(Stored data entries)
-- ==== Sys2Proof/Word.lean ====
section
/-! DEFINITION. The words of the Checksum Engine: every value of the spec is an unsigned integer, bit 0 the least
significant (00_scope.md R10). -/

namespace Sys2Proof

/-- One byte of the host's buffer, 0 to 255, and the field `imm8` of a command word (20_memory.md R42, R62). -/
abbrev Byte := BitVec 8

/-- One command word, 16 bits presented in parallel (30_encoding.md R60, R61; CWW of 00_scope.md R7). -/
abbrev CommandWord := BitVec 16

/-- The accumulator's word: ACCW = 64 bits (00_scope.md R6). -/
abbrev Accumulator := BitVec 64

/-- The word of LEN and LENGTH: LENW = 32 bits (00_scope.md R7). -/
abbrev Length := BitVec 32

/-- The word of the port VALUE: VALW = 32 bits (00_scope.md R7). -/
abbrev Value := BitVec 32

end Sys2Proof
end

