-- ==== Sys2Proof/Config.lean ====
section
/-! DEFINITION. The implementation parameters the spec fixes (00_scope.md R4 to R7; log entry 9) and the free values of
what it leaves unspecified (70_reset_and_hazards.md R152; log entry 4). -/

namespace Sys2Proof.Config

/-- FILLER, the ASCII character 'X': hardwired, the same for widths 16 and 32 (00_scope.md R5). -/
def filler : Byte := 0x58#8

/-- MAXLEN = 2^32 - 4: the largest number of bytes, input plus filler, one run may sum (00_scope.md R7). -/
def maxLen : Length := 0xFFFFFFFC#32

/-- FREE VALUE (DESIGN CHOICE, log entry 4). K where WSEL holds 3, which only a power-on state before the first reset can hold:
the spec gives it no meaning (70_reset_and_hazards.md R152), so nothing constrains this number. -/
opaque reservedAlignment : Nat

/-- FREE VALUE (DESIGN CHOICE, log entry 4). W where WSEL holds 3: as `reservedAlignment`. -/
opaque reservedWidth : Nat

end Sys2Proof.Config
end

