-- ==== Sys2Proof/Machine/Init.lean ====
section
/-! DEFINITION. The command INIT (42_width_dispatch.md R112, R113). -/

namespace Sys2Proof.Machine

/-- `INIT w`: in ERR nothing; a run open raises Protocol; no width raises InvalidWidth; else a fresh run (42_width_dispatch.md R112). -/
def execInit (w : Byte) (s : State) : Host.Outcome State Fault Refusal :=
  if s.ignoresCommands then .next s
  else if !s.betweenRuns then .next (s.raise .protocol)
  else
    match widthOfOperand w with
    | none => .next (s.raise .invalidWidth)
    | some width => .next (s.beginRun width.selector)

end Sys2Proof.Machine
end

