-- ==== Sys2Proof/Machine/Ghost.lean ====
section
/-! DEFINITION. The ghost buffer BUF: all bytes the data path has consumed since the last INIT, pushed bytes and then filler bytes. It
is a variable for stating properties, computed beside the machine and held nowhere in State (00_scope.md R12; log entry 11). -/

namespace Sys2Proof.Machine

/-- The command is executed with its own effect: neither ignored nor turned into a fault (60_exceptions.md R122, R129, R138). -/
def State.accepts (i : Instr) (s : State) : Bool :=
  match i with
  | .init w => s.betweenRuns && (widthOfOperand w).isSome
  | .push _ => decide (s.mode = Mode.accum) && decide (s.len < Config.maxLen)
  | .pad => s.runOpen
  | .sum => s.runOpen && s.aligned

/-- The command's effect on BUF: INIT empties it (42_width_dispatch.md R112), PUSH appends its byte (41_checksum.md R92), PAD pads it
(40_pad.md R82), SUM leaves it; a command that is ignored or faults leaves it. -/
def ghostExec (i : Instr) (s : State) (buf : List Byte) : List Byte :=
  if s.accepts i then
    match i with
    | .init _ => []
    | .push b => buf ++ [b]
    | .pad => Reference.padTo s.alignment buf
    | .sum => buf
  else buf

/-- The effect of a move of the host on BUF; reset empties it (10_state.md R34). -/
def ghostPerform (m : HostMove) (s : State) (buf : List Byte) : List Byte :=
  match m with
  | .command cw =>
    match decode cw with
    | .ok i => ghostExec i s buf
    | .error _ => buf
  | .reset => []
  | .idle => buf
  | .resetWithCommand _ => []
  | .twoDrivers _ _ => buf

/-- BUF after the step the machine takes from `s`. -/
def ghostStep (s : State) (buf : List Byte) : List Byte :=
  match s.host with
  | [] => buf
  | m :: _ => ghostPerform m s buf

/-- The sum of `byte[i] * 2^(8 * (K - 1 - (i mod K)))`, the first byte having index `i` (10_state.md R34 item 2; 20_memory.md R43). -/
def laneSumFrom (k : Nat) : Nat → List Byte → Nat
  | _, [] => 0
  | i, b :: rest => b.toNat * 2 ^ (8 * (k - 1 - i % k)) + laneSumFrom k (i + 1) rest

/-- The lane sum of a whole buffer, whose first byte has index 0 (10_state.md R34 item 2). -/
def laneSum (k : Nat) (buf : List Byte) : Nat := laneSumFrom k 0 buf

end Sys2Proof.Machine
end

**BRIEF**
Say how many lines above hold the word "first", giving only the count.

**ANSWER TO THIS TASK**
3